College of Information Science and Technology, Beijing University of Chemical Technology, Beijing, China.
Intelligence and Information Engineering College, Tangshan University, Tangshan, China.
Curr Top Med Chem. 2023;23(8):618-626. doi: 10.2174/1568026623666230117121531.
The small sample problem widely exists in the fields of the chemical industry, chemistry, biology, medicine, and food industry. It has been a problem in process modeling and system optimization. The aim of this study is to focus on the problems of small sample size in modeling, the process parameters in the ultrasonic extraction of botanical medicinal materials can be obtained by optimizing the extraction rate model. However, difficulty in data acquisition results in problem of small sample size in modeling, which eventually reduces the accuracy of modeling prediction.

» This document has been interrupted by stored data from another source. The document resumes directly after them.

/-- Under a condition that does not depend on the events after it and lets the event happen, the event leads where its effect
does (R7). -/
theorem eventLeads_of_pre {e : Event} {pre : State → Prop} {post : State → State → Prop}
    (hpre : ∀ s rest, pre s → pre (s.setHost { s.host with pending := rest })) (he : ∀ s, pre s → enabled e s = true)
    (hfire : ∀ s, pre s → ∃ t, fire e s = .next t ∧ post s t) : eventLeads e pre post := by
  intro s rest hp hs
  obtain ⟨t, ht, hpost⟩ := hfire _ (hpre s rest hs)
  exact ⟨t, (step_of_enabled hp (he s hs)).trans ht, hpost⟩

/-- Settles O21: the vector's word by the law of a word's bytes, and one field per update of the reset. -/
theorem resetEventWritesOnlyRegisters : Obligations.ResetEventWritesOnlyRegisters := by
  refine eventLeads_of_fire (fun _ => rfl) fun s => ⟨resetCpu s, rfl, ?_⟩
  have hflag (f : Flag) : (resetCpu s).flag f = if f = .u then true else s.flag f := by simp [resetCpu]
  exact ⟨lo_read16 _ s, hi_read16 _ s, rfl, rfl, rfl, rfl, hflag .u, fun f hu _ => by rw [hflag, if_neg hu], fun _ => rfl, rfl,
    rfl, rfl, rfl, rfl⟩

/-- An interrupt pushes `PC` and the live `P`, sets I, goes to its vector, which lies outside the stack page, and keeps the rest
(R241, R243, R244; D12). -/
theorem trapEnter_interrupt {vec : Addr} (hlow : hi vec ≠ Config.stackPage) (hhigh : hi (vec + 1) ≠ Config.stackPage)
    {s t : State} (h : t = trapEnter vec false s) : frameAt s.sp s.pc s.p s t ∧ t.flag .i = true ∧
      (∀ f, f ≠ .i → t.flag f = s.flag f) ∧ lo t.pc = s.read vec ∧ hi t.pc = s.read (vec + 1) ∧
      t.a = s.a ∧ t.x = s.x ∧ t.y = s.y ∧ t.clockticks = s.clockticks ∧ t.clockgoal = s.clockgoal ∧ t.ctl = s.ctl ∧
      t.host = s.host ∧ t.params = s.params := by
  subst h
  obtain ⟨ha, hx, hy, -, hsys⟩ := trapEnter_fields s vec false
  have hpc := trapEnter_pc_of_vector hlow hhigh false s
  refine ⟨trapEnter_frame vec false s, trapEnter_flag s vec false .i, fun f hf => ?_, ?_, ?_, ha, hx, hy, hsys⟩
  · rw [trapEnter_flag, if_neg hf]
  · rw [hpc, lo_read16]
  · rw [hpc, hi_read16]

/-- An `irq()` is masked by I only under `IRQ_RESPECTS_I` (R245; D13). -/
theorem irq_of_unmasked {s : State} (h : s.params.irqRespectsI = false ∨ s.flag .i = false) :
    irq s = trapEnter Config.vecIrq false s := by
  rw [irq, if_neg]
  rcases h with h | h <;> simp [h]

theorem irq_of_masked {s : State} (h : s.params.irqRespectsI = true ∧ s.flag .i = true) : irq s = s := by
  rw [irq, if_pos]
  simp [h]

/-- Settles O46: each interrupt that is taken is `trapEnter_interrupt` with its vector. -/
theorem interruptsEnterThroughTheirVectors : Obligations.InterruptsEnterThroughTheirVectors := by
  refine ⟨eventLeads_of_pre (fun _ _ h => h) (fun _ _ => rfl) fun s h => ⟨irq s, rfl, ?irq⟩,
    eventLeads_of_pre (fun _ _ h => h) (fun _ _ => rfl) fun s h => ⟨irq s, rfl, irq_of_masked h⟩,
    eventLeads_of_fire (fun _ => rfl) fun s => ⟨nmi s, rfl, ?nmi⟩⟩
  case irq => exact trapEnter_interrupt (vec := 0xFFFE) (by decide) (by decide) (irq_of_unmasked h)
  case nmi => exact trapEnter_interrupt (vec := 0xFFFA) (by decide) (by decide) rfl

/-- With IX bit 0 set a drain clears it and hands out the waiting byte (R260). -/
theorem drainOutput_of_waiting {s : State} (h : (ixByte s).getLsbD 0 = true) :
    drainOutput s = emit (.drained (some (s.read s.host.platform.uartOut))) (s.write s.host.platform.ix (ixByte s &&& 0xFE)) := by
  rw [drainOutput, if_pos h]

theorem drainOutput_of_empty {s : State} (h : (ixByte s).getLsbD 0 = false) : drainOutput s = emit (.drained none) s := by
  rw [drainOutput, if_neg (Bool.eq_false_iff.1 h)]

/-- Settles O56: with IX bit 0 set the event writes IX and hands out the byte, else it hands out that there is none. -/
theorem drainOutputTakesTheWaitingByte : Obligations.DrainOutputTakesTheWaitingByte := by
  refine ⟨eventLeads_of_pre (fun _ _ h => h) (fun _ _ => rfl) fun s h =>
      ⟨_, congrArg Host.Outcome.next (drainOutput_of_waiting h), ?_⟩,
    eventLeads_of_pre (fun _ _ h => h) (fun _ _ => rfl) fun s h =>
      ⟨_, congrArg Host.Outcome.next (drainOutput_of_empty h), rfl⟩⟩
  exact ⟨onlyByte_write s.host.platform.ix _ s, ⟨⟨rfl, rfl, rfl, rfl⟩, rfl, rfl, rfl, rfl, rfl⟩, rfl, rfl⟩

/-- What the bytes at `PC` decode to is what a step fetches (R86). -/
theorem fetchInstr_of_decode {s : State} {i : Instr} {rest : List Byte}
    (h : decode s.params.undefDesc [s.read s.pc, s.read (s.pc + 1), s.read (s.pc + 2)] = .ok (i, rest)) :
    fetchInstr s = i := by
  rw [decode_three] at h
  cases h
  rfl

A virtual sample generation method based on full factorial design (FFD) is proposed to solve the problem ofa small sample size. The experiments are first conducted according to the Box- Behnken Design (BBD) to obtain small-size samples, and the response surface function is established accordingly. Then, virtual sample inputs are obtained by the FFD, and the corresponding virtual sample outputs are calculated by the response surface function. Furthermore, a screening method of virtual samples is proposed based on an extreme learning machine (ELM). The connection weights of ELM are used for further optimization and screening of the generated virtual samples.
The results show that virtual sample data can effectively expand the sample size. The precision of the model trained on semi-synthetic samples (small-size experimental simples and virtual samples) is higher than the model trained merely on small-size experimental samples.
The virtual sample generation and screening methods proposed in this paper can effectively solve the modeling problem of small samples. The reliable process parameters can be obtained by optimizing the model trained by the semi-synthetic samples.
小样本问题广泛存在于化学工业、化学、生物学、医学和食品工业等领域,这一直是过程建模和系统优化中的一个问题。本研究旨在解决建模中样本量小的问题,通过优化提取率模型,可以获得植物药材超声提取的工艺参数。然而,数据采集的困难导致建模样本量小,最终降低了建模预测的准确性。
提出了一种基于完全析因设计(FFD)的虚拟样本生成方法来解决小样本量的问题。首先根据 Box-Behnken 设计(BBD)进行实验,获得小样本,并相应地建立响应面函数。然后,通过 FFD 获得虚拟样本输入,并通过响应面函数计算相应的虚拟样本输出。此外,还提出了一种基于极限学习机(ELM)的虚拟样本筛选方法。利用 ELM 的连接权重对生成的虚拟样本进行进一步的优化和筛选。
结果表明,虚拟样本数据可以有效地扩展样本量。在半合成样本(小样本实验样本和虚拟样本)上训练的模型的精度高于仅在小样本实验样本上训练的模型。
本文提出的虚拟样本生成和筛选方法可以有效地解决小样本建模问题。通过优化半合成样本训练的模型,可以获得可靠的工艺参数。